* [Stored items]:
+ + + + +

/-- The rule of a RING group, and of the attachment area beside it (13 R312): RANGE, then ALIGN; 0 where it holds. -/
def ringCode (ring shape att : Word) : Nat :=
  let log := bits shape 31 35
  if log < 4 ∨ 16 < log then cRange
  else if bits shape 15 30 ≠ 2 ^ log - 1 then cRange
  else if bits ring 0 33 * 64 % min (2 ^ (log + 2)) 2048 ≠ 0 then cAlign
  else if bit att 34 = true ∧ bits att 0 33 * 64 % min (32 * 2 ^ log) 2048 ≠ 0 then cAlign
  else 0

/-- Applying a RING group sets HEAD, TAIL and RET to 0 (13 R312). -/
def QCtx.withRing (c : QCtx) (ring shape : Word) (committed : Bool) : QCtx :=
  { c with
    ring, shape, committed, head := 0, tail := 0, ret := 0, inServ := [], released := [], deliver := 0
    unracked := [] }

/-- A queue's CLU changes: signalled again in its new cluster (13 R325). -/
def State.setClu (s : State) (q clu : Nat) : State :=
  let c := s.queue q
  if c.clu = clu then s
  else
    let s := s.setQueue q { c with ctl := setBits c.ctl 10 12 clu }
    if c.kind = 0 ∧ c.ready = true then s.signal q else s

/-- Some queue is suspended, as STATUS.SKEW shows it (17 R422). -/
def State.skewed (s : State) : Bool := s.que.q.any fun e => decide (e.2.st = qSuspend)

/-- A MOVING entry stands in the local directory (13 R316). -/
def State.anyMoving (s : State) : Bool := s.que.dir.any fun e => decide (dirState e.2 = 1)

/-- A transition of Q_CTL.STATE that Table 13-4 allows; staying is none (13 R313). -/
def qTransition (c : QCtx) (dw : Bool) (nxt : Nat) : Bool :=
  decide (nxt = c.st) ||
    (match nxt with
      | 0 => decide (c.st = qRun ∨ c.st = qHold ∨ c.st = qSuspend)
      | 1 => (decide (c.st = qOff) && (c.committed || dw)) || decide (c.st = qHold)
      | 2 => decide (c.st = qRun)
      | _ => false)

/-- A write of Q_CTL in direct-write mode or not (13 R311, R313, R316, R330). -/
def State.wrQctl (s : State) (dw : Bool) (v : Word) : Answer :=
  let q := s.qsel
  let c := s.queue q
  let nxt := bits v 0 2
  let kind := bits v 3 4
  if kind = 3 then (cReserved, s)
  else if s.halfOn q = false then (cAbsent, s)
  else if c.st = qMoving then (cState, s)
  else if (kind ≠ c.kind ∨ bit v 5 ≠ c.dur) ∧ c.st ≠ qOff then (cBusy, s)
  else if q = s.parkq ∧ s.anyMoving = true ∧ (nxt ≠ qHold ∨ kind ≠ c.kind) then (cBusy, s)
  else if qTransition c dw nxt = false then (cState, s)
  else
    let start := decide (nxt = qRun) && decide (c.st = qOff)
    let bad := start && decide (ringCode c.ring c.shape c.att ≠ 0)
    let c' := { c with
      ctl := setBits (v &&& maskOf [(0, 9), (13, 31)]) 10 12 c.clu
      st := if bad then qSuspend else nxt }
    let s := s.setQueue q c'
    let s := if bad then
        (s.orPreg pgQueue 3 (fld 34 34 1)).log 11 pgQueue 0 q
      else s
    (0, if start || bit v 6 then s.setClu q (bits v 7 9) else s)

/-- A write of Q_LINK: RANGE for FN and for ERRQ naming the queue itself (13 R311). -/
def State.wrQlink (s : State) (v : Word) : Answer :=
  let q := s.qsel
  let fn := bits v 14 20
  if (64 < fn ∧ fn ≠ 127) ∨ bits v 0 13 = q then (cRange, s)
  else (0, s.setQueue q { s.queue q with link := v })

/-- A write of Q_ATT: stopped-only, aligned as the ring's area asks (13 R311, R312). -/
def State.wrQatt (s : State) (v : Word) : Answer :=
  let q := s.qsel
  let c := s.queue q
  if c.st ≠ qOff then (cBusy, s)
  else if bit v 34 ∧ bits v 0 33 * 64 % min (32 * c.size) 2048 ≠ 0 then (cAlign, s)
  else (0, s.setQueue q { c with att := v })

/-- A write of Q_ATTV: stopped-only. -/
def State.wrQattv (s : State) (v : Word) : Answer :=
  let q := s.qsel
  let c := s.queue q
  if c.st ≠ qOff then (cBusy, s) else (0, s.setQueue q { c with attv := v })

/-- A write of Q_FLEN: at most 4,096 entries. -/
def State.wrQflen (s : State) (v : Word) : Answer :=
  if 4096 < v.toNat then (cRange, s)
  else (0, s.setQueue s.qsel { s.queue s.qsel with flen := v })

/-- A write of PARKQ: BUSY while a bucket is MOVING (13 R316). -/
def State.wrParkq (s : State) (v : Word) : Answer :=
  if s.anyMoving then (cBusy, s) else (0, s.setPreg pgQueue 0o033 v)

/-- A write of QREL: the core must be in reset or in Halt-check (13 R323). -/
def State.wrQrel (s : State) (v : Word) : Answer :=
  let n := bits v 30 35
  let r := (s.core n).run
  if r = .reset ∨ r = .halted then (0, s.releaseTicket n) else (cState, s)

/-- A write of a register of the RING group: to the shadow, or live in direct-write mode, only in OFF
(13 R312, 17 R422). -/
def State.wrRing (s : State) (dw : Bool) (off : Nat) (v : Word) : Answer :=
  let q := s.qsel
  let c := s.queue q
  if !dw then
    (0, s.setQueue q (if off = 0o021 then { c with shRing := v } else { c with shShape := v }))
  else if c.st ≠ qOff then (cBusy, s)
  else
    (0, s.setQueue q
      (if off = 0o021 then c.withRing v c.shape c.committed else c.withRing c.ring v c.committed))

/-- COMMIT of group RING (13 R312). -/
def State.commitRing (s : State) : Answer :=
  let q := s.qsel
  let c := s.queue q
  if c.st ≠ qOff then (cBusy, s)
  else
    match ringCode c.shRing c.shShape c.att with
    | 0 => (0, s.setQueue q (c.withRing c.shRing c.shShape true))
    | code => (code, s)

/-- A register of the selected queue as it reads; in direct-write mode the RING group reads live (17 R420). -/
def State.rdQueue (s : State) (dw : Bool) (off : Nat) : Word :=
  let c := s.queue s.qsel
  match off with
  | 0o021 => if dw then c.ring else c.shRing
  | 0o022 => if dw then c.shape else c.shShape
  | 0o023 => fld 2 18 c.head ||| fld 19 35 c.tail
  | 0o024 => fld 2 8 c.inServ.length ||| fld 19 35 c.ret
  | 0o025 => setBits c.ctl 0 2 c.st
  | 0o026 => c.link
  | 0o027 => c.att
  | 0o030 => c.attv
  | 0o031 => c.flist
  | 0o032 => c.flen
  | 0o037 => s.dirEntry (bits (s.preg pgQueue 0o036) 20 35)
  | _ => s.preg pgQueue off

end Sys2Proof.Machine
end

+ + + + +

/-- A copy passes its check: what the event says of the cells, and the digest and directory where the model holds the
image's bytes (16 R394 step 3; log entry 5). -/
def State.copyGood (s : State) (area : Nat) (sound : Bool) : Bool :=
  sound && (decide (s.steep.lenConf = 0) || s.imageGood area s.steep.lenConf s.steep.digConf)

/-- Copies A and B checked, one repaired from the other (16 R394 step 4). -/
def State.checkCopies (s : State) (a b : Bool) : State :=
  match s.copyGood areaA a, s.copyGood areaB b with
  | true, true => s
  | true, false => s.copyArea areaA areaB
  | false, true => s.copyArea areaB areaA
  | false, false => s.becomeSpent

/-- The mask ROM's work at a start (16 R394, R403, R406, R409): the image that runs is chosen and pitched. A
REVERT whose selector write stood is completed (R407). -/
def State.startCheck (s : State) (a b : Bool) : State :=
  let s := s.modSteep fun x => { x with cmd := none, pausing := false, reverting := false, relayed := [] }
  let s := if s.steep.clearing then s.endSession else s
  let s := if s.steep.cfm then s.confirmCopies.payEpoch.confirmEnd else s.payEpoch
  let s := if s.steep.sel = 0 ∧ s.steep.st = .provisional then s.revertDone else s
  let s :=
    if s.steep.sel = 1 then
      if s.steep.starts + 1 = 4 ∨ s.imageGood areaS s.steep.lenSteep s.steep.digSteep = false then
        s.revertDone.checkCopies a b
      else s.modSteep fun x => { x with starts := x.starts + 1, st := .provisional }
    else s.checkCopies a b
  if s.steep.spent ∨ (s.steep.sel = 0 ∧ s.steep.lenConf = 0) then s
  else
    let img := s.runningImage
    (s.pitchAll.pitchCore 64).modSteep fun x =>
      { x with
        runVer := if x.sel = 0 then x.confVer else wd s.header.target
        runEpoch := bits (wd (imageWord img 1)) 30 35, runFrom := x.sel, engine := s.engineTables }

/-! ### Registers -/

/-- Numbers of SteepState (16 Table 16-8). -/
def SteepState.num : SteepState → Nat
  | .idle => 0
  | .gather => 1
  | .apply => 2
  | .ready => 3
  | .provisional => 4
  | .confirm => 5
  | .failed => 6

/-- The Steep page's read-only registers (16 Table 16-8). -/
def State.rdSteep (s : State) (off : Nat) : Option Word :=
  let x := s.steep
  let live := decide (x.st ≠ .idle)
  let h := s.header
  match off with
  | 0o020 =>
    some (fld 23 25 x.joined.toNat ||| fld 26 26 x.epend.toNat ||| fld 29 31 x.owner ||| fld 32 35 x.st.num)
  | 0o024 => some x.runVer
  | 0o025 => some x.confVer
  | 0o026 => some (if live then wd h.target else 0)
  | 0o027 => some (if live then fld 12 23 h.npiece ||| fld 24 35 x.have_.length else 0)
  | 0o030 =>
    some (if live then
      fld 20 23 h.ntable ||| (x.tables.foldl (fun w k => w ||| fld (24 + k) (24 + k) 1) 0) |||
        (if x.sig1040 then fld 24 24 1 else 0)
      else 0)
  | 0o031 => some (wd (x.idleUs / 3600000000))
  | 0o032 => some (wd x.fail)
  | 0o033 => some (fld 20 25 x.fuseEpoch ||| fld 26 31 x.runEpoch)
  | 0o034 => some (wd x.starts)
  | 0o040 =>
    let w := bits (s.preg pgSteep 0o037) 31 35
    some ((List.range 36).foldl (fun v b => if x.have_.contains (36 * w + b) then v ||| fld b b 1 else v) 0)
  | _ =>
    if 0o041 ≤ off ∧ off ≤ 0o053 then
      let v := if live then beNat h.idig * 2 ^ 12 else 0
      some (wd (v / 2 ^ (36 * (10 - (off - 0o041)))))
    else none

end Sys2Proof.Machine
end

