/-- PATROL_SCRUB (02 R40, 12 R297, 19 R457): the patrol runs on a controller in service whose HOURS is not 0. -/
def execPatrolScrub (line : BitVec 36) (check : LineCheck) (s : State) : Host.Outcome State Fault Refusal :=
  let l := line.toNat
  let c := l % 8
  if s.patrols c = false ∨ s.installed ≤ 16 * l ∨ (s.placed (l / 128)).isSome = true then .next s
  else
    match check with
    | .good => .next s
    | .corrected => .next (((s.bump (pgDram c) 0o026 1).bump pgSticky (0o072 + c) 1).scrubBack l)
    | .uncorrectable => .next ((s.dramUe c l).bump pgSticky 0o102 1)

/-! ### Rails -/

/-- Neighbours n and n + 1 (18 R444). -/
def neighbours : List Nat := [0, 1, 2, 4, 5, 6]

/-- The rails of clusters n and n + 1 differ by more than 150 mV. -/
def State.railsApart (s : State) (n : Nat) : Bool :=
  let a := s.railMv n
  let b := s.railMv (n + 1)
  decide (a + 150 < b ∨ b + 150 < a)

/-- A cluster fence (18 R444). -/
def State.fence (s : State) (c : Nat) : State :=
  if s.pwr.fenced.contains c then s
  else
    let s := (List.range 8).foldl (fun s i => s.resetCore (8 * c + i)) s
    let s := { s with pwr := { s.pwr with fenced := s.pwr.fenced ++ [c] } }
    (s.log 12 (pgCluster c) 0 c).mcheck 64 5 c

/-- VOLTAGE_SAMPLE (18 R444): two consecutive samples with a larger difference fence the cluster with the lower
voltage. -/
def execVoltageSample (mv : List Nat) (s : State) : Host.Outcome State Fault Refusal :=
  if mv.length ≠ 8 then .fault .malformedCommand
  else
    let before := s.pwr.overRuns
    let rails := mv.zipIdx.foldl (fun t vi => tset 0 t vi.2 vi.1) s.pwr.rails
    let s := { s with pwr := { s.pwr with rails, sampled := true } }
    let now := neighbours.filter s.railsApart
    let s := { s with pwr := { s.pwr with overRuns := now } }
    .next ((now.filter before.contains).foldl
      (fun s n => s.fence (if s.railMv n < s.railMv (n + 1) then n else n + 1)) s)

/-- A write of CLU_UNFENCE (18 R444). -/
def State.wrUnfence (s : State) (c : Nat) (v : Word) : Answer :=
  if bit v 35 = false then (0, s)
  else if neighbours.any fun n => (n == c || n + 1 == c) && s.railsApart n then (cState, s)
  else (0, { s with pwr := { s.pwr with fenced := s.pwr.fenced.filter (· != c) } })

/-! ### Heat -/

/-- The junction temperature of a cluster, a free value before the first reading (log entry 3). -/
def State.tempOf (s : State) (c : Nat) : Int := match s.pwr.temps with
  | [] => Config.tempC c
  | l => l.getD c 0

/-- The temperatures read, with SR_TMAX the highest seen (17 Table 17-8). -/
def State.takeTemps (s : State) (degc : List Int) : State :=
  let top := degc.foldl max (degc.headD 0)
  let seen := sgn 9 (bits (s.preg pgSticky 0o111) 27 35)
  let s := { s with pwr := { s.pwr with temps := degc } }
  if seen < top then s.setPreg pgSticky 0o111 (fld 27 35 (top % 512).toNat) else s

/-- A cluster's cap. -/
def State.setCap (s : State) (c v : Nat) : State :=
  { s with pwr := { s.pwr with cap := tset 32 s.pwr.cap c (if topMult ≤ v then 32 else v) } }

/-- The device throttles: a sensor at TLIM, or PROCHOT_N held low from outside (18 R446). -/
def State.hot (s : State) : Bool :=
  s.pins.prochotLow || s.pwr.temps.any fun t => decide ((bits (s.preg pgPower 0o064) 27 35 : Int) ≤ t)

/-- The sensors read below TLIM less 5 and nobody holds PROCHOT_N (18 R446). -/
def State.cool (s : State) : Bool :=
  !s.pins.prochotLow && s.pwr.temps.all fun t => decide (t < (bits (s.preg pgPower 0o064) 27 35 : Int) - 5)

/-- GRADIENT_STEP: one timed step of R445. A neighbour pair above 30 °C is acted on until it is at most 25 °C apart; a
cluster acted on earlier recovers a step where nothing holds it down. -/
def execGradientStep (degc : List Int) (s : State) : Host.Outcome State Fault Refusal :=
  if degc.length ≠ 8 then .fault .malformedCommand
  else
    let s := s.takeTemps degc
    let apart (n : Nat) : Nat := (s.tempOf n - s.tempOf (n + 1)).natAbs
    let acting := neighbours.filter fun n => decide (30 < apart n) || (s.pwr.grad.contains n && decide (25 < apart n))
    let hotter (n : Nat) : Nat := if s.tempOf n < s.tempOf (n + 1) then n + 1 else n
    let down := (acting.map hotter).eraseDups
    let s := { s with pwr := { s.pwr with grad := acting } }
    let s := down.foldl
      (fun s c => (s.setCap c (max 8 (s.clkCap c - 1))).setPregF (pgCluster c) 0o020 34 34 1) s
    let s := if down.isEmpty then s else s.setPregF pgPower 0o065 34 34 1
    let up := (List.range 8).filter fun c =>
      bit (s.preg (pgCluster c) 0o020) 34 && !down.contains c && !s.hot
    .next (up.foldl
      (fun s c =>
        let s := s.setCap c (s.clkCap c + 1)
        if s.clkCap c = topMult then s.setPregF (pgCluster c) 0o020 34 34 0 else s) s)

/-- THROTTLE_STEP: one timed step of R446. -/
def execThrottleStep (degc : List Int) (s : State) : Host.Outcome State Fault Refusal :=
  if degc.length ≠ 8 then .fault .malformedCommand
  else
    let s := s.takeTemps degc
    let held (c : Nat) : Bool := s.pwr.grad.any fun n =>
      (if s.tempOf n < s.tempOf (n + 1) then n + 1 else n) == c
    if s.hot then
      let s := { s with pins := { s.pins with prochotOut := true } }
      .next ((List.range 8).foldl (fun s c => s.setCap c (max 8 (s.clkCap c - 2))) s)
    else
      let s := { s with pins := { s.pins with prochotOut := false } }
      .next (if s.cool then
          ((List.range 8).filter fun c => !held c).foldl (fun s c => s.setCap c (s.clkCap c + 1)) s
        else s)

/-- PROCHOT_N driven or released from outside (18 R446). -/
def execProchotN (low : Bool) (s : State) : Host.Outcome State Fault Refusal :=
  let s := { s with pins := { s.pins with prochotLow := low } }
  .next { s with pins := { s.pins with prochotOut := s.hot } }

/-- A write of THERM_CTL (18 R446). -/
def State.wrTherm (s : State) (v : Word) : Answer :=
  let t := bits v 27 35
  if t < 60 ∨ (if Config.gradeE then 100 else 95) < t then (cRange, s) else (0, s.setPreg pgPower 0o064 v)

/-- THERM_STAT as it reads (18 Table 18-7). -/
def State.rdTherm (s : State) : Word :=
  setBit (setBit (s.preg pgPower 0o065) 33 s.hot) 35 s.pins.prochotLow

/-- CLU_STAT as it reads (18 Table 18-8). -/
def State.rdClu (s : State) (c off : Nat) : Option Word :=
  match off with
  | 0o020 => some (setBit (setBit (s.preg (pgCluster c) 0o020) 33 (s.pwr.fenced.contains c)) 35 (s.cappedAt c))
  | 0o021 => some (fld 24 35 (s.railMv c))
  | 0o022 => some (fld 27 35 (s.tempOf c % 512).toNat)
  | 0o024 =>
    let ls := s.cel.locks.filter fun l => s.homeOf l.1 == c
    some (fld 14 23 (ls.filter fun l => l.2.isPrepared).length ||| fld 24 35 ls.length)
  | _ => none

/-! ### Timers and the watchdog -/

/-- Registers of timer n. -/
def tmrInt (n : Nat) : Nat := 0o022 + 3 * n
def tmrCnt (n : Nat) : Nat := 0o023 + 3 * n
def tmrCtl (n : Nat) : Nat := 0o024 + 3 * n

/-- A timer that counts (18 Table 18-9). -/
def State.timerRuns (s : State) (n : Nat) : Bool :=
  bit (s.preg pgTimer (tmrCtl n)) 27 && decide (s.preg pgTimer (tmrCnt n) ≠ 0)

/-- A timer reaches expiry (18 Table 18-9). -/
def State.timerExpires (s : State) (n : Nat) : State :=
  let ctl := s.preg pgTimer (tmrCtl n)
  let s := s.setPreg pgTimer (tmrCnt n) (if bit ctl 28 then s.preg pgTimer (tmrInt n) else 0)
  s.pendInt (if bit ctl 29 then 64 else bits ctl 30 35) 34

+ + + + +

Take exactly the lines from the one containing "let c := l % 8" through the one containing "else if neighbours.any" in the data above, and output them with nothing added.

  let c := l % 8
  if s.patrols c = false ∨ s.installed ≤ 16 * l ∨ (s.placed (l / 128)).isSome = true then .next s
  else
    match check with
    | .good => .next s
    | .corrected => .next (((s.bump (pgDram c) 0o026 1).bump pgSticky (0o072 + c) 1).scrubBack l)
    | .uncorrectable => .next ((s.dramUe c l).bump pgSticky 0o102 1)

/-! ### Rails -/

/-- Neighbours n and n + 1 (18 R444). -/
def neighbours : List Nat := [0, 1, 2, 4, 5, 6]

/-- The rails of clusters n and n + 1 differ by more than 150 mV. -/
def State.railsApart (s : State) (n : Nat) : Bool :=
  let a := s.railMv n
  let b := s.railMv (n + 1)
  decide (a + 150 < b ∨ b + 150 < a)

/-- A cluster fence (18 R444). -/
def State.fence (s : State) (c : Nat) : State :=
  if s.pwr.fenced.contains c then s
  else
    let s := (List.range 8).foldl (fun s i => s.resetCore (8 * c + i)) s
    let s := { s with pwr := { s.pwr with fenced := s.pwr.fenced ++ [c] } }
    (s.log 12 (pgCluster c) 0 c).mcheck 64 5 c

/-- VOLTAGE_SAMPLE (18 R444): two consecutive samples with a larger difference fence the cluster with the lower
voltage. -/
def execVoltageSample (mv : List Nat) (s : State) : Host.Outcome State Fault Refusal :=
  if mv.length ≠ 8 then .fault .malformedCommand
  else
    let before := s.pwr.overRuns
    let rails := mv.zipIdx.foldl (fun t vi => tset 0 t vi.2 vi.1) s.pwr.rails
    let s := { s with pwr := { s.pwr with rails, sampled := true } }
    let now := neighbours.filter s.railsApart
    let s := { s with pwr := { s.pwr with overRuns := now } }
    .next ((now.filter before.contains).foldl
      (fun s n => s.fence (if s.railMv n < s.railMv (n + 1) then n else n + 1)) s)

/-- A write of CLU_UNFENCE (18 R444). -/
def State.wrUnfence (s : State) (c : Nat) (v : Word) : Answer :=
  if bit v 35 = false then (0, s)
  else if neighbours.any fun n => (n == c || n + 1 == c) && s.railsApart n then (cState, s)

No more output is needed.